Working in industry and as a manager, I came to the conclusion that there are bursters and plodders. Bursters sometimes seem to be wasting time, but then they hunker down and get out the work. Plodders are always at their desk. It’s not right or wrong to be either, just a personality thing. I’m a burster, therefore I have never sat down to a blank page -- I always know what I want to do when I sit down, or else I edit or research.

RRT: What sort of things do you do in your spare time? Do you have any hobbies?

Linda: Who has spare time?

There’s a pack of wild dogs in my head that chase me, plotting my next story or my next real life adventure. My husband and I are fortunate in that we have the flexibility to travel, and we do. In addition, our retirement home in New Mexico is two thousand miles from my family homestead in Virginia that I recently inherited. There’s always a new project at one place or the other.

Hobbies. When I’m not writing, I love to read, exercise -- swimming, mountain hiking, geology jaunts, yoga, tai chi -- collect both “yard rocks” and collectibles, help my husband try to train our incorrigible nine month old Vizsla (Hungarian bird dog.) See my website under the newsletter section for more on what I’ve been up to and pics of hubby and our little gal.

RRT: What is the best single piece of advice you have been given as a writer?

Linda: Don’t give up your day job?

Seriously, I think the best advice is to write what you love. The best part is that I wrote for years and would keep writing without being pubbed or paid because I’m one of those fortunate souls who are driven to put fingers to keyboard.

A final story on advice -- heard Bryce Courtenay say he was running a marathon, and when he and the fellow he was running with were passing the time about mile eighteen, he was asked, “What does it take to be a published author?” Bryce answered, “Bumglue.” The other man missed a step. “Bumglue?” Said the bestselling author of The Power of One, “You glue your bum to the chair and write.”

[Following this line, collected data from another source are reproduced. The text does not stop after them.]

/-- A table loses its valid bit, and an INIT load of it that is still running is cancelled (R343). -/
def dtabClear (t : BitVec 2) (c : Core) : Core :=
  { c with mat := { (c.mat.touch 24).touch (25 + t.toNat) with dtv := c.mat.dtv &&& ~~~((1 : BitVec 4) <<< t.toNat), loading := c.mat.loading &&& ~~~((1 : BitVec 4) <<< t.toNat) } }

def mseg (x : Cmd) (c : Core) : Core := { c with mat := { c.mat.touch 24 with mseg := (x.arg 0).toNat } }
def accClr (n : BitVec 1) (c : Core) : Core := { c with mat := (c.mat.setBank n.toNat []).setSatc n.toNat 0 }

/-- What a matrix command does at its start. -/
def matrixStart (x : Cmd) : M Cmd := do
  match x.ins with
  | .mma _ _ a b _ k => mmaStart x a b k
  | .mmaZ _ _ a b _ k => mmaStart x a b k
  | .epi _ n o _ _ _ => epiStart x n o true
  | .epiV _ n o _ _ => epiStart x n o false
  | .dtabLd _ t _ _ => do
    updCore (dtabClear t)
    return x
  | _ => return x

/-- The next micro-step of a matrix command; that of mma and mma.z is MMA_SEGMENT_RETIRE. -/
def matrixStep (x : Cmd) : M Prog := do
  match x.ins with
  | .mma _ n a b _ _ => mmaStep x false n a b
  | .mmaZ _ n a b _ _ => mmaStep x true n a b
  | .epi _ _ o _ _ _ => epiStep x o
  | .epiV _ _ o _ _ => epiVStep x o
  | .accRd _ n _ _ => accRdStep x n
  | .accWr _ n _ _ => bulkStep x (accWrDone n)
  | .dtabLd _ t _ _ => bulkStep x (dtabDone t)
  | .dtabInv _ t => do
    updCore (dtabClear t)
    return .done x 0 0
  | .accClr _ n => do
    updCore (accClr n)
    return .done x 0 0
  | .mseg _ _ => do
    updCore (mseg x)
    return .done x 0 0
  | _ => return .done x 0 0

-- Dispatch

/-- A matrix command that names a slot (R249): the state that program order gives it. -/
def checkSlot (n : BitVec 4) : M Unit := do
  let x := (← core).slot n.toNat
  if x.code = 0 || x.code = 3 then raise 3 5 0
  if x.state == .filling && !x.fill then raise 3 6 0

/-- The entry that a selector names, valid under R73, with the rule that FP64 names acc0. -/
def matrixEntry (f : BitVec 7) (n : BitVec 1) : M W64 := do
  let t ← thread
  let e := t.getFmt (t.selectFmt f)
  if !entryValid e || (entAcc e == 2 && n != 0) then raise 2 1 0
  return e

/-- The operands of mma and mma.z. -/
def mmaOperands (n : BitVec 1) (a b : BitVec 4) (f : BitVec 7) (k : BitVec 6) : M (List W64 × List Cap × List W64) := do
  let v ← readS k
  rangeSub8 (k == 0 || (decide (1 ≤ v.toNat) && decide (v.toNat ≤ 4096)))
  let e ← matrixEntry f n
  checkSlot a
  checkSlot b
  return ([v], [], [e])

/-- mma (R345). -/
def execMma (z n : BitVec 1) (a b : BitVec 4) (f : BitVec 7) (xs : BitVec 6) (s : State) : Host.Outcome State Fault Refusal :=
  engineWord z engME (.mma z n a b f xs) (mmaOperands n a b f xs) s

/-- mma.z (R345). -/
def execMmaZ (z n : BitVec 1) (a b : BitVec 4) (f : BitVec 7) (xs : BitVec 6) (s : State) : Host.Outcome State Fault Refusal :=
  engineWord z engME (.mmaZ z n a b f xs) (mmaOperands n a b f xs) s

/-- acc.clr (R341). -/
def execAccClr (z n : BitVec 1) (s : State) : Host.Outcome State Fault Refusal :=
  engineWord z engME (.accClr z n) (pure ([], [], [])) s

/-- acc.rd (R342). -/
def execAccRd (z n : BitVec 1) (c : BitVec 5) (q : BitVec 1) (s : State) : Host.Outcome State Fault Refusal :=
  engineWord z engME (.accRd z n c q) (do
    let cap ← readC c
    checkOperand cap (if cap.sp = spPMEM then permST ||| permPERSIST else permST) dataSpaces
    aligned cap.cur 64
    return ([], [cap], [])) s

/-- acc.wr (R342). -/
def execAccWr (z n : BitVec 1) (c : BitVec 5) (q : BitVec 1) (s : State) : Host.Outcome State Fault Refusal :=
  engineWord z engME (.accWr z n c q) (do
    let cap ← readC c
    checkOperand cap permLD dataSpaces
    aligned cap.cur 64
    return ([], [cap], [])) s

/-- The operands that epi and epi.v share: EPD, the second word and the entry of FSEL (R336). -/
def epiOperands (n : BitVec 1) (o : BitVec 4) (xs : BitVec 6) : M (W64 × W64 × W64) := do
  let d ← readS xs
  let v ← readS (xs + 1)
  rangeSub8 (epdOk d && (epdBias d || o == 0))
  let e ← matrixEntry (field d 0 7) n
  return (d, v, e)

/-- epi (R344, R339). -/
def execEpi (z n : BitVec 1) (o : BitVec 4) (c : BitVec 5) (xs : BitVec 6) (q : BitVec 1) (s : State) :
    Host.Outcome State Fault Refusal :=
  engineWord z engME (.epi z n o c xs q) (do
    let (d, rs, e) ← epiOperands n o xs
    rangeSub8 (rs.toNat % 16 == 0 && decide (epdCols d * outBytes e ≤ rs.toNat))
    let cap ← readC c
    checkOperand cap 0 dataSpaces
    if epdBias d then checkSlot o
    return ([d, rs], [cap], [e])) s

/-- epi.v (R344, R340). -/
def execEpiV (z n : BitVec 1) (o : BitVec 4) (xs : BitVec 6) (q : BitVec 1) (s : State) : Host.Outcome State Fault Refusal :=
  engineWord z engME (.epiV z n o xs q) (do
    let (d, v, e) ← epiOperands n o xs
    rangeSub8 (decide (v.toNat ≤ 480))
    if epdBias d then checkSlot o
    return ([d, v], [], [e])) s

/-- dtab.ld (R343). -/
def execDtabLd (z : BitVec 1) (t : BitVec 2) (c : BitVec 5) (q : BitVec 1) (s : State) : Host.Outcome State Fault Refusal :=
  engineWord z engME (.dtabLd z t c q) (do
    let cap ← readC c
    checkOperand cap permLD [0, 1]
    aligned cap.cur 64
    return ([], [cap], [])) s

RRT: What one thing would you advise an aspiring writer?

Linda: Never be discouraged by rejection and never give up.

I’m on my second agent, wonderful and supportive New Yorker Susan Schulman, and I’ve got at least fifty rejection letters from some of the powerhouses in the business. What I did with them was sit down and pull out the best things editors said about my writing and called that file “The Good.” Then I pulled the stingers, put them in a list, and called it “The Bad.” I used that as criticism to help me improve my work.

Oh, and “The Ugly?” My first agent sent my adventure thriller, Summer of Fire, with strong romantic elements, to a literary editor who said, “There is clearly no great literary sensibility at work here.” Ouch. But I did say I don’t even read literary, so I tried to laugh.

RRT: How may readers contact you?

Linda: Through my website www.readlindajacobs.com, there’s a “Contact Linda” button on the homepage.

RRT: Thank you Linda, for taking time out of you schedule to interview with Romance Reviews Today.